Esageriamo? No, siamo realisti. L'Africa, il Medio Oriente, intere regioni dell'Asia (e che dire poi dell'America Centrale e Meridionale?) sono state massacrate dalla penetrazione capitalista, in forma di colonialismo prima e imperialismo poi. Altro che “portare la civiltà ai barbari”! Basti sapere degli effetti devastanti che la monocoltura delle arachidi (uno dei perni dello sfruttamento capitalistico) ha avuto su interi paesi dell’Africa sub-sahariana, come il Senegal – sulle loro economie e società, e dunque sulla vita quotidiana di centinaia di migliaia di esseri umani, sui legami contraddittori e conflittuali che le loro classi dirigenti intrattengono con questo o quel potere colonial-imperialista alla cui ombra sono nate; o conoscere la vicenda, tremenda e destinata a lasciare strascichi sanguinosi, del modo in cui quei poteri, nel corso di tutto l'800 e di tutto il '900, hanno tramato per mettere le une contro le altre tribù, caste ed etnie: la guerra fra Hutu e Tutsi in Rwanda, con i suoi 800mila morti, valga per tutte le tragedie cui abbiamo assistito.

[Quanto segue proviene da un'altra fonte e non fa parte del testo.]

/-- R217: in tree mode a bitstream that is the tree's bit strings of `text` and then a leftover that none of them starts
decodes to `text` when the leftover is empty, and otherwise fails with the offset of the leftover; the code table is not
read. -/
def Obligations.DecodeTreeResult : Prop :=
  ∀ (s : State) (text : List Byte) (ps : List Bits) (tail : Bits),
    s.bvalid = true → TreeInv s.node s.root → List.Forall₂ (TreeCode s.node s.root) ps text →
    text.length ≤ s.cfg.textCap → encodedBits s = ps.flatten ++ tail →
    (∀ p y, TreeCode s.node s.root p y → ¬ p <+: tail) →
      (tail = [] → exec (.decode .tree) s = .next { s with text := text, lastop := 0x07, err := .none, einfo := 0 }) ∧
      (tail ≠ [] → exec (.decode .tree) s = .next { s with
        lastop := 0x07, err := .undecodableTail, einfo := BitVec.ofNat 32 ps.flatten.length, esticky := true })

/-- R218: when CODE is the table GEN produces from the present tree, the two modes have the same outcome on every
container. -/
def Obligations.DecodeModesAgree : Prop :=
  ∀ s : State, TreeInv s.node s.root → CodeMatchesTree s →
    exec (.decode .table) s = exec (.decode .tree) s ∧ exec (.decompress .table) s = exec (.decompress .tree) s

/-! ### COMPRESS and DECOMPRESS -/

/-- R235: COMPRESS is COUNT, BUILD, GEN and PACK in this order, except for LASTOP. -/
def Obligations.CompressIsFourCommands : Prop :=
  ∀ s a b c d : State,
    exec .count s = .next a → exec .build a = .next b → exec .gen b = .next c → exec .pack c = .next d →
      exec .compress s = .next { d with lastop := 0x08 }

/-- R197, R251: COMPRESS fails with E_CONT_OVERFLOW only. -/
def Obligations.CompressOnlyOverflows : Prop :=
  ∀ s t : State, s.cfg.WellFormed → Memory.wf s = true → exec .compress s = .next t →
    t.err = .none ∨ t.err = .contOverflow

/-- R308, R150, R235: where CONT_CAP holds the worst case, COMPRESS succeeds; it leaves the text and BVALID = 0. -/
def Obligations.CompressCompletes : Prop :=
  ∀ s : State, s.cfg.WellFormed → Memory.wf s = true → 2 + 255 * s.tlen / 8 ≤ s.cfg.contCap →
    ∃ t, exec .compress s = .next t ∧ t.err = .none ∧ t.einfo = 0 ∧ t.lastop = 0x08 ∧ t.esticky = s.esticky ∧
      t.bvalid = false ∧ t.cfg = s.cfg ∧ t.text = s.text ∧ t.bus = s.bus ∧ t.resp = s.resp ∧
      (∀ y, (t.freq.entry y).toNat = s.text.count y) ∧ TreeInv t.node t.root ∧ CodeMatchesTree t ∧
      AllCoded t.code s.text ∧ t.blen.toNat = (codesOf t.code s.text).length ∧
      (bitsOfBytes t.cont).drop 8 = codesOf t.code s.text ++ List.replicate t.pad.toNat false ∧
      t.cont.head? = some t.pad

/-- R236: DECOMPRESS is UNPACK and, if it succeeded, DECODE with the same mode, except for LASTOP. -/
def Obligations.DecompressIsUnpackThenDecode : Prop :=
  ∀ (s t : State) (m : Mode), exec .unpack s = .next t →
    (t.err ≠ .none → exec (.decompress m) s = .next { t with lastop := 0x09 }) ∧
    (t.err = .none → ∀ u, exec (.decode m) t = .next u → exec (.decompress m) s = .next { u with lastop := 0x09 }) ∧
    ∀ u, exec (.decompress m) s = .next u → u.err ≠ .sequence

/-- R236, R205, R216, R217: DECOMPRESS of a container whose header fits writes the text whose codes are its bitstream, where
the text fits: in table mode by the codes of CODE, in tree mode by the bit strings of the present tree, whatever CODE
holds. -/
def Obligations.DecompressCompletes : Prop :=
  ∀ (s : State) (h : Byte) (rest text : List Byte),
    s.cfg.WellFormed → Memory.wf s = true → s.cont = h :: rest → h.toNat ≤ 8 * rest.length →
    text.length ≤ s.cfg.textCap →
      (CodeSetInv s.code → AllCoded s.code text →
        (bitsOfBytes rest).take (8 * rest.length - h.toNat) = codesOf s.code text →
          exec (.decompress .table) s = .next { s with
            pad := h, blen := BitVec.ofNat 32 (8 * rest.length - h.toNat), bvalid := true, text := text,
            lastop := 0x09, err := .none, einfo := 0 }) ∧
      ∀ ps : List Bits, TreeInv s.node s.root → List.Forall₂ (TreeCode s.node s.root) ps text →
        (bitsOfBytes rest).take (8 * rest.length - h.toNat) = ps.flatten →
          exec (.decompress .tree) s = .next { s with
            pad := h, blen := BitVec.ofNat 32 (8 * rest.length - h.toNat), bvalid := true, text := text,
            lastop := 0x09, err := .none, einfo := 0 }

/-- R221: if COMPRESS of a text succeeded, DECOMPRESS in either mode, from any state with the same parameters, container,
code table and tree, succeeds and leaves that text. -/
def Obligations.RoundTrip : Prop :=
  ∀ (s t u : State) (m : Mode),
    s.cfg.WellFormed → Memory.wf s = true → exec .compress s = .next t → t.err = .none →
    u.cfg = t.cfg → u.cont = t.cont → u.code = t.code → u.node = t.node → u.root = t.root →
      ∃ v, exec (.decompress m) u = .next v ∧ v.err = .none ∧ v.text = s.text ∧ v.tlen = s.tlen

/-- R138: COMPRESS leaves the same FREQ, NODE, CODE and, where it succeeds, the same container whatever the rest of the state
was. -/
def Obligations.SameTextSameContainer : Prop :=
  ∀ s s' t t' : State, s.text = s'.text → s.cfg = s'.cfg → exec .compress s = .next t → exec .compress s' = .next t' →
    t.freq = t'.freq ∧ t.node = t'.node ∧ t.root = t'.root ∧ t.code = t'.code ∧ t.err = t'.err ∧ t.einfo = t'.einfo ∧
      (t.err = .none → t.cont = t'.cont ∧ t.blen = t'.blen ∧ t.pad = t'.pad)

/-! ### Every command -/

/-- R133, R134: how every command leaves LASTOP, ERR, EINFO and ESTICKY. -/
def Obligations.StatusAfterCommand : Prop :=
  ∀ (i : Instr) (s : State), ∃ t, exec i s = .next t ∧ t.lastop = (encode i).setWidth 8 ∧
    (t.err = .none → t.einfo = 0 ∧ (i ≠ .clr → t.esticky = s.esticky) ∧ (i = .clr → t.esticky = false)) ∧
    (t.err ≠ .none → t.esticky = true) ∧ t.cfg = s.cfg ∧ t.bus = s.bus ∧ t.resp = s.resp

/-- R134, R135, R235, R236: a failed command leaves FREQ, NODE, ROOT, CODE, TEXT, CONT, BLEN, PAD and BVALID as they were;
COMPRESS keeps the tables of its steps that succeeded, DECOMPRESS what its UNPACK step wrote. -/
def Obligations.FailedCommandKeepsEverything : Prop :=
  ∀ (i : Instr) (s t : State), exec i s = .next t → t.err ≠ .none →
    (t.text = s.text ∧ t.cont = s.cont) ∧
    ((∀ m, i ≠ .decompress m) → t.blen = s.blen ∧ t.pad = s.pad ∧ t.bvalid = s.bvalid) ∧
    (i ≠ .compress → t.freq = s.freq ∧ t.node = s.node ∧ t.root = s.root ∧ t.code = s.code) ∧
    (i = .compress → ∃ a b c, exec .count s = .next a ∧ exec .build a = .next b ∧ exec .gen b = .next c ∧
      t.freq = c.freq ∧ t.node = c.node ∧ t.root = c.root ∧ t.code = c.code) ∧
    (∀ m, i = .decompress m → ∃ a, exec .unpack s = .next a ∧ t.blen = a.blen ∧ t.pad = a.pad ∧ t.bvalid = a.bvalid)

/-- R136: no command reads ERR, ESTICKY, LASTOP or EINFO: from two states that differ in them only, every command leaves
states that differ in ESTICKY only. -/
def Obligations.CommandsIgnoreStatus : Prop :=
  ∀ (i : Instr) (s t : State) (e : ErrCode) (b : Bool) (l : Byte) (x : Word),
    exec i s = .next t →
      ∃ b', exec i { s with err := e, esticky := b, lastop := l, einfo := x } = .next { t with esticky := b' }

/-- The frame of the commands (what R150, R160, R180, R190, R205, R215, R235 and R236 do not write): NOP, COUNT, BUILD, GEN and UNPACK store no buffer byte; PACK stores to CONT only and
DECODE to TEXT only, and neither touches a table. Said through the host's reads. -/
def Obligations.CommandStoresNothingElse : Prop :=
  ∀ (i : Instr) (s t : State) (a : Addr) (l : Loc), exec i s = .next t → locate s.cfg a = .ok l →
    (i ∈ [Instr.nop, .count, .build, .gen, .unpack] → l.isText = true ∨ l.isCont = true → busRead t a = busRead s a) ∧
    (i = .pack → l.isText = true ∨ l.isTable = true → busRead t a = busRead s a) ∧
    (∀ m, i = .decode m ∨ i = .decompress m → l.isCont = true ∨ l.isTable = true → busRead t a = busRead s a) ∧
    (i = .compress → l.isText = true → busRead t a = busRead s a) ∧
    (i = .count → l.isTable = true → (∀ y, l ≠ .freq y) → busRead t a = busRead s a) ∧
    (i = .build → l.isTable = true → (∀ j f, l ≠ .node j f) → busRead t a = busRead s a) ∧
    (i = .gen → l.isTable = true → (∀ y, l ≠ .codeLen y) → (∀ y w, l ≠ .codeBits y w) → busRead t a = busRead s a)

E oggi? oggi che guerre oscene si trascinano in intere zone del pianeta, facendo del secondo dopoguerra un unico, continuo mattatoio di popolazioni? Il corso del capitalismo, entrato nella sua fase di crisi strutturale a metà degli anni '70 del '900, è alla base di tutti questi massacri: la sovrapproduzione, l'ingolfamento delle economie nazionali, la finanziarizzazione come pretesa via per uscire dalla crisi, il crollo dei prezzi delle materie prime e la necessità di controllarne le sorgenti e le vie del loro trasporto escludendone i concorrenti, le varie bolle che scoppiano una dopo l’altra, tutto quello che da decenni noi analizziamo e denunciamo come proprio del capitalismo nella sua fase imperialista, ecco che cosa sta dietro questi movimenti giganteschi. “Aiutiamoli a casa loro”, ha proclamato uno dei tanti stolidi burattini del capitale. Be', da un secolo e mezzo almeno il capitalismo li sta “aiutando a casa loro”: e questi sono gli effetti!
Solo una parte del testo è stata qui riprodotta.